- **ABOUT THIS EXERCISE**: Starting from the first line below, count the lines carrying the string "catCurrent" and answer with the count by itself.

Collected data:

________________________

-- ==== Sys2Proof/Machine/Chain.lean ====
section
/-!
DEFINITION. Chain tasks (R218 to R264): the body, its checks in the order of R257, the key blocks of each part, the
merge of the parts and the results.
-/

namespace Sys2Proof.Machine

/-! ### The body -/

/-- A chain body read (R219 to R222). -/
structure ChainBody where
  scale : Word32
  grad : Word32
  eps : Word32
  rmsW : Nat
  lse : Nat
  stateIn : Nat
  stateOut : Nat
  /-- First bank and count of the Q, key-value, P, carry and inbox ranges. -/
  q : Nat × Nat
  k : Nat × Nat
  p : Nat × Nat
  c : Nat × Nat
  i : Nat × Nat
  phMrg : Nat
  phOdd : Nat
  phEven : Nat
  phPro : Nat
  ksplit : Nat
  kvh : Nat
  g : Nat
  span : Nat
  tq : Nat
  bk : Nat
  dcode : Nat
  src : Nat
  rope : Nat
  epi : Nat
  order : Bool
  twoPass : Bool
  psplit : Bool
  maskVa : Nat
  qVa : Nat
  qHs : Nat
  qPs : Nat
  oVa : Nat
  oHs : Nat
  oPs : Nat
  ovfSat : Bool
  oFmt : Nat
  qFmt : Nat
  list : Nat
  seq : Nat
  kvhBase : Nat
  carSet : Nat
  doVa : Nat
  dqVa : Nat
  dkVa : Nat
  dvVa : Nat
  dkvHs : Nat
  dkvKs : Nat
  dkvFmt : Nat
  dqFmt : Nat
deriving DecidableEq, Repr

/-- Word w of a chain body. -/
def chainWord (body : List Byte) (w : Nat) : Nat := at8 body (64 * w) 64

/-- A chain body read. -/
def parseChain (body : List Byte) : ChainBody :=
  let x := chainWord body 0
  let y := chainWord body 1
  let z := chainWord body 2
  let b := chainWord body 3
  { scale := BitVec.ofNat 32 (bits x 511 480), grad := BitVec.ofNat 32 (bits x 479 448)
    eps := BitVec.ofNat 32 (bits x 447 416), rmsW := bits x 415 368, lse := bits x 367 320
    stateIn := bits x 319 272, stateOut := bits x 271 224
    q := (bits x 223 218, bits x 217 212), k := (bits x 211 206, bits x 205 200), p := (bits x 199 194, bits x 193 188)
    c := (bits x 187 182, bits x 181 176), i := (bits x 175 170, bits x 169 164)
    phMrg := bits x 151 149, phOdd := bits x 148 146, phEven := bits x 145 143, phPro := bits x 142 140
    ksplit := bits x 139 131, kvh := bits x 130 124, g := bits x 123 119, span := bits x 118 114
    tq := 8 * bits x 113 107, bk := 16 * 2 ^ bits x 106 104, dcode := bits x 103 102, src := bits x 101 100
    rope := bits x 99 98, epi := bits x 97 96, order := bit x 95, twoPass := bit x 94, psplit := bit x 93
    maskVa := bits x 92 45
    qVa := bits y 511 464, qHs := bits y 463 432, qPs := bits y 431 400, oVa := bits y 399 352, oHs := bits y 351 320
    oPs := bits y 319 288, ovfSat := bit y 15, oFmt := bits y 11 8, qFmt := bits y 3 0
    list := bits z 511 464, seq := bits z 463 432, kvhBase := bits z 431 424, carSet := bits z 423 408
    doVa := bits b 511 464, dqVa := bits b 463 416, dkVa := bits b 415 368, dvVa := bits b 367 320
    dkvHs := bits b 319 288, dkvKs := bits b 287 256, dkvFmt := bits b 11 8, dqFmt := bits b 7 4 }

/-- Head dimension D. -/
def ChainBody.d (b : ChainBody) : Nat := headDim b.dcode

/-- Run-time extents (R223). -/
def argQn (e : Entry) : Nat := ent e 511 480
def argKcount (e : Entry) : Nat := ent e 479 448
def argKvFirst (e : Entry) : Nat := ent e 447 416
def argPosBase (e : Entry) : Nat := ent e 415 384

/-- Query rows of a core (R224). -/
def rowsOf (e : Entry) (b : ChainBody) : Nat := argQn e * b.g

/-- Whether a task is a backward one. -/
def isBack (e : Entry) : Bool := hSub e == 1

/-! ### Check 1 of R257 -/

/-- Reserved bits of the words (R219 to R222); step 1 of R136 judges those of ARGS. -/
def chainReserved (e : Entry) (body : List Byte) : Bool :=
  let x := chainWord body 0
  let y := chainWord body 1
  let z := chainWord body 2
  let w := chainWord body 3
  bits x 163 152 == 0 && bits x 44 0 == 0 && bits y 287 16 == 0 && bits y 14 12 == 0 && bits y 7 4 == 0
    && bits z 407 0 == 0
    && (if isBack e then bits w 255 12 == 0 && bits w 3 0 == 0 else w == 0)

/-- Ranges of the general word (R219, R221) and the cores the task needs (R225). -/
def chainRanges (e : Entry) (body : List Byte) (b : ChainBody) : Bool :=
  decide (1 ≤ b.ksplit ∧ b.ksplit ≤ 336 ∧ 1 ≤ b.kvh ∧ b.kvh ≤ 64 ∧ 1 ≤ b.g ∧ b.g ≤ 16 ∧ 8 ≤ b.tq ∧ b.tq ≤ 512
      ∧ bits (chainWord body 0) 106 104 ≤ 5)
    && b.dcode != 3 && b.src != 3 && b.rope != 3 && decide (b.epi ≤ 1) && b.k.2 % 2 == 0
    && (b.ksplit != 1 || b.i.2 == 0) && (isBack e || b.order || b.c.2 == 0)
    && decide (b.kvhBase + b.kvh ≤ 256 ∧ b.kvh * b.ksplit ≤ coreCount e)
    && (b.src == 0 || argKvFirst e == 0) && decide (argKvFirst e + argKcount e ≤ 2 ^ 32)

/-- RMS_EPS is a finite value of at least +0, −0 counting as +0 (R280). -/
def epsOk (w : Word32) : Bool := (f32 w).isFin && !(f32 w).lt (.fin false 0 0)

/-- RMS rows (R219, R244). -/
def spanOk (e : Entry) (b : ChainBody) : Bool :=
  if b.epi = 0 then b.span == 0
  else
    let n := b.span * argQn e
    decide (1 ≤ b.span ∧ b.span ≤ b.g) && b.g % b.span == 0 && (n == 0 || b.tq % n == 0 || n % b.tq == 0)

/-- The rules on modes: R242, R248 and R254. -/
def modesFit (e : Entry) (b : ChainBody) : Bool :=
  (b.stateOut == 0 || b.epi == 0) && (!b.twoPass || (b.stateIn == 0 && b.stateOut == 0 && !isBack e))
    && (if isBack e then
          b.src != 1 && b.lse != 0 && !b.twoPass && b.epi == 0 && !b.order && b.stateIn == 0 && b.stateOut == 0
        else b.grad == 0)

/-- Check 1 of R257; the mask descriptor and the rotary table stand as fetched (R304, R306). -/
def chainBodyOk (e : Entry) (body : List Byte) (mask ropeVa : Nat) : Bool :=
  let b := parseChain body
  chainReserved e body && chainRanges e body b && epsOk b.eps && spanOk e b && modesFit e b
    && (b.maskVa == 0 || maskOk mask) && (b.rope == 0 || ropeVa != 0)

/-! ### Checks 2 to 7 of R257 -/

/-- Check 2. -/
def chainFormats (e : Entry) (b : ChainBody) : Bool :=
  (b.qFmt == 1 || b.qFmt == 2) && decide (b.oFmt ≤ 4) && (!isBack e || decide (b.dqFmt ≤ 1 ∧ b.dkvFmt ≤ 1))

/-- The car set a chain names, in its partition and wing (R351). -/
def chainCarKey (t : Task) (b : ChainBody) : CarSetKey := ⟨Fin.ofNat 16 t.part, BitVec.ofNat 16 b.carSet⟩

/-- The two checks of R351 on a CARS task; the descriptor of its car set on success. -/
def carChecks (s : State) (t : Task) (b : ChainBody) : Except AccErr Nat :=
  if !(stopLocked s t.wing && inService s) then .error (bad 0x0302)
  else match carSetOf s t.wing (chainCarKey t b) with
    | none => .error (bad 0x0302)
    | some c =>
      if !(c.phase == .armed || (c.running && !frameBegun s t.wing c.desc 1)) then .error (bad 0x0302)
      else if csDcode c.desc ≠ b.dcode ∨ csHeads c.desc < b.kvhBase + b.kvh then .error (bad 0x0304)
      else .ok c.desc

/-- wkv of R255 and R291: 0 for BF16. -/
def wkvOf (b : ChainBody) (record car : Nat) : Nat :=
  if b.src = 2 then (if csFmt car = 0 then 0 else (pageElem (csFmt car)).width)
  else match seqWide record with
    | 1 => 8
    | 2 => 4
    | _ => 0

/-- Bytes each range must hold, in the order Q, half key-value, P, carry, inbox (R255). -/
def rangeNeeds (e : Entry) (b : ChainBody) (wkv : Nat) : List Nat :=
  let r := rowsOf e b
  let d := b.d
  let f := if isBack e then 2 else 1
  let raw := if wkv = 0 then 0 else 2 * b.bk * (d * wkv / 8 + d / 16)
  [f * r * d * 2, 4 * b.bk * d + raw, f * (2 * b.tq * b.bk * 2 * (if b.psplit then 2 else 1)),
   if isBack e || b.order then r * d * 4 else 0, (b.ksplit - 1) * b.tq * (if isBack e then 4 * d else 4 * d + 8)]

/-- Check 4 (R255). -/
def chainBanksOk (e : Entry) (b : ChainBody) (wkv : Nat) : Bool :=
  let rs := [b.q, b.k, b.p, b.c, b.i]
  let hold := [b.q.2, b.k.2 / 2, b.p.2, b.c.2, b.i.2]
  (hold.zip (rangeNeeds e b wkv)).all (fun x => decide (x.2 ≤ x.1 * 65536))
    && rs.all (fun r => r.2 == 0 || covers r.1 r.2 (hBankFirst e) (hBankCount e))
    && (List.range 5).all fun x => (List.range x).all fun y =>
        let p := nth (0, 0) rs x
        let q := nth (0, 0) rs y
        p.2 == 0 || q.2 == 0 || !overlap p.1 p.2 q.1 q.2

/-- Working set (R256). -/
def workingSet (e : Entry) (b : ChainBody) : Nat :=
  2 * b.tq * b.bk * 4 + b.tq * b.d * 4 + (if isBack e then 2 * b.bk * b.d * 4 else 0)

/-- HOLD (R245). -/
def holdBytes (e : Entry) (b : ChainBody) : Nat :=
  if b.epi = 0 ∨ b.span ≤ 1 then 0 else (max b.tq (b.span * argQn e) - b.tq) * b.d * 4

/-- Capture the first held-row refusal since HELD_CLR (R262). -/
def captureHeld (s : State) (t : Task) (need : Nat) : State :=
  if flg (s.sch.get t.home).heldInfo 31 then s
  else s.modSch t.home fun x =>
    { x with
      heldInfo := pack [(1, 31), (t.ring % 64, 20), (t.part % 16, 16), (hAccCount t.hdr, 0)]
      heldNeed := BitVec.ofNat 32 (min need (2 ^ 32 - 1)) }

/-- Staging frames of the Q groups (R229). -/
def chainStaging (e : Entry) (b : ChainBody) : Nat := b.kvh * ceilDiv (rowsOf e b * b.d * 2) 65536

/-- Checks 4 to 7 of R257. -/
def chainCapacity (s : State) (t : Task) (b : ChainBody) (wkv : Nat) : State × Except AccErr Nat :=
  let cap := hAccCount t.hdr * 16384
  let ws := workingSet t.hdr b
  let need := chainStaging t.hdr b
  if !chainBanksOk t.hdr b wkv then (s, .error (bad 0x0102))
  else if cap < ws then (s, .error (bad 0x0101))
  else if cap < ws + holdBytes t.hdr b then (captureHeld s t (ws + holdBytes t.hdr b), .error (bad 0x0103))
  else if !stagingOk s t need then (s, .error (bad 0x0104))
  else (s, .ok need)
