-- ==== Sys2Proof/Machine/Catalogue.lean ====
section
/-!
DEFINITION. The Catalogue (R362 to R390): indexes as a task sees them, item search and re-ranking, page selection and
merges. A Catalogue task's work is performed in one step when it is dispatched.
-/

namespace Sys2Proof.Machine

/-! ### Index headers (R364, R365) -/

def chNode (h : Nat) : Nat := bits h 511 464
def chVec (h : Nat) : Nat := bits h 463 416
def chSide (h : Nat) : Nat := bits h 415 368
def chTomb (h : Nat) : Nat := bits h 367 320
def chNodes (h : Nat) : Nat := bits h 319 288
def chLimit (h : Nat) : Nat := bits h 287 256
def chEntry (h : Nat) : Nat := bits h 255 224
def chCap (h : Nat) : Nat := bits h 223 208
def chDim (h : Nat) : Nat := 64 * bits h 207 202
def chFmt (h : Nat) : Nat := bits h 201 198
def chPage (h : Nat) : Bool := bit h 192
def chDegree (h : Nat) : Nat := if chPage h then 0 else 8 * (bits h 197 195 + 1)
def chPart (h : Nat) : Nat := bits h 191 188
def chLen (h : Nat) : Nat := bits h 127 64

/-- Bytes of a sketch (R362). -/
def sketchBytes (h : Nat) : Nat := 32 * 2 ^ bits h 194 193

/-- NODE_BYTES (R365) and SIDE_BYTES (R366). -/
def nodeBytes (h : Nat) : Nat := roundUp (sketchBytes h + 8 + 4 * chDegree h) 64
def sideBytes (h : Nat) : Nat := roundUp (sketchBytes h + 16) 64

/-- Bytes of one vector (R365). -/
def vecBytes (h : Nat) : Nat := chDim h * (elemOf (chFmt h)).1.width / 8

/-! ### Bodies (R371, R372, R382) -/

def qMask (b : List Byte) : Nat := bits (at8 b 0 64) 511 448
def qValue (b : List Byte) : Nat := bits (at8 b 0 64) 447 384
def qBlockVa (b : List Byte) : Nat := bits (at8 b 0 64) 383 336
def qResult (b : List Byte) : Nat := bits (at8 b 0 64) 335 288
def qVisit (b : List Byte) : Nat := bits (at8 b 0 64) 287 272
def qQueue (b : List Byte) : Nat := bits (at8 b 0 64) 271 260
def qK (b : List Byte) : Nat := bits (at8 b 0 64) 259 248
def qRerank (b : List Byte) : Nat := bits (at8 b 0 64) 247 236
def qNq (b : List Byte) : Nat := bits (at8 b 0 64) 235 229
def qIndex (b : List Byte) : Nat := bits (at8 b 0 64) 228 217
def qPages (b : List Byte) : Bool := bit (at8 b 0 64) 216
def qRbFirst (b : List Byte) : Nat := bits (at8 b 0 64) 215 210
def qRbCount (b : List Byte) : Nat := bits (at8 b 0 64) 209 204

/-- Block entry b of the entries read. -/
def blockEntry (bs : List Byte) (b : Nat) : Nat := at8 bs (32 * b) 32
def beSketch (x : Nat) : Nat := bits x 255 208
def beVec (x : Nat) : Nat := bits x 207 160
def beForce (x : Nat) : Nat := bits x 159 112
def beList (x : Nat) : Nat := bits x 111 64
def beIndex (x : Nat) : Nat := bits x 63 52

def mgHdr (b : List Byte) : Nat := bits (at8 b 0 64) 511 464
def mgNode (b : List Byte) : Nat := bits (at8 b 0 64) 463 416
def mgTomb (b : List Byte) : Nat := bits (at8 b 0 64) 415 368
def mgSide (b : List Byte) : Nat := bits (at8 b 0 64) 367 320
def mgCap (b : List Byte) : Nat := bits (at8 b 0 64) 319 304
def mgVisit (b : List Byte) : Nat := bits (at8 b 0 64) 303 288
def mgQueue (b : List Byte) : Nat := bits (at8 b 0 64) 287 276
def mgIndex (b : List Byte) : Nat := bits (at8 b 0 64) 275 264

/-- Whether a Catalogue task is a merge. -/
def isMerge (t : Task) : Bool := hSub t.hdr == 1

/-- Block entries of a query. -/
def queryBlocks (t : Task) : List Nat := (List.range (qNq t.body)).map (blockEntry t.body2)

/-- Index numbers a task names, without repeats (R371, R372, R382). -/
def indexesOf (t : Task) : List Nat :=
  if isMerge t then [mgIndex t.body]
  else if qPages t.body then ((queryBlocks t).map beIndex).eraseDups
  else [qIndex t.body]

/-- Index of one block. -/
def blockIndex (t : Task) (x : Nat) : Nat := if qPages t.body then beIndex x else qIndex t.body

/-! ### Checks (R373) -/

/-- Instance of an index number. -/
def catInst (n : Nat) : Instance := .cat (Fin.ofNat 4096 n)

/-- The edition of an index current at a task's home tile. -/
def catCurrent (s : State) (t : Task) (n : Nat) : Option Edition :=
  (currentAt s (catInst n) (.station t.home)).bind (editionOf s (catInst n))

/-- Whether an index is homed in the task's wing and owned by its partition (R373 check 2). -/
def catOwned (s : State) (t : Task) (n : Nat) (e : Edition) : Bool :=
  wingOf (instOf s (catInst n)).home == t.wing && chPart e.hdr == t.part

/-- General word of a query (R371). -/
def queryWordOk (b : List Byte) : Bool :=
  bits (at8 b 0 64) 203 0 == 0 && decide (1 ≤ qNq b ∧ qNq b ≤ 64 ∧ 1 ≤ qK b) && qBlockVa b % 32 == 0 && qResult b % 64 == 0
    && (if qPages b then qVisit b == 0 && qQueue b == 0 && qRerank b == 0 && qIndex b == 0
        else decide (1 ≤ qVisit b ∧ 1 ≤ qQueue b ∧ qQueue b ≤ 2048 ∧ qK b ≤ qQueue b)
          && (qRerank b == 0 || decide (qK b ≤ qRerank b ∧ qRerank b ≤ qQueue b)))
    && (qRerank b != 0 || qRbCount b == 0)

/-- Block entries of a query (R372). -/
def blockOk (b : List Byte) (x : Nat) : Bool :=
  bits x 51 0 == 0 && beSketch x % 8 == 0 && beVec x % 64 == 0 && (qRerank b != 0 || beVec x == 0)
    && (!qPages b || (beForce x % 8 == 0 && beList x % 8 == 0))

/-- Body of a merge (R382); DEGREE is judged against the index's current edition, where there is one. -/
def mergeWordOk (s : State) (t : Task) : Bool :=
  let b := t.body
  bits (at8 b 0 64) 263 0 == 0 && mgHdr b % 64 == 0 && mgNode b % 64 == 0 && mgTomb b % 8 == 0 && mgSide b % 64 == 0
    && decide (1 ≤ mgVisit b ∧ mgQueue b ≤ 2048)
    && (match catCurrent s t (mgIndex b) with
      | some e => decide (chDegree e.hdr ≤ mgQueue b)
      | none => true)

________________________

- **SOLVED EXERCISE**: 2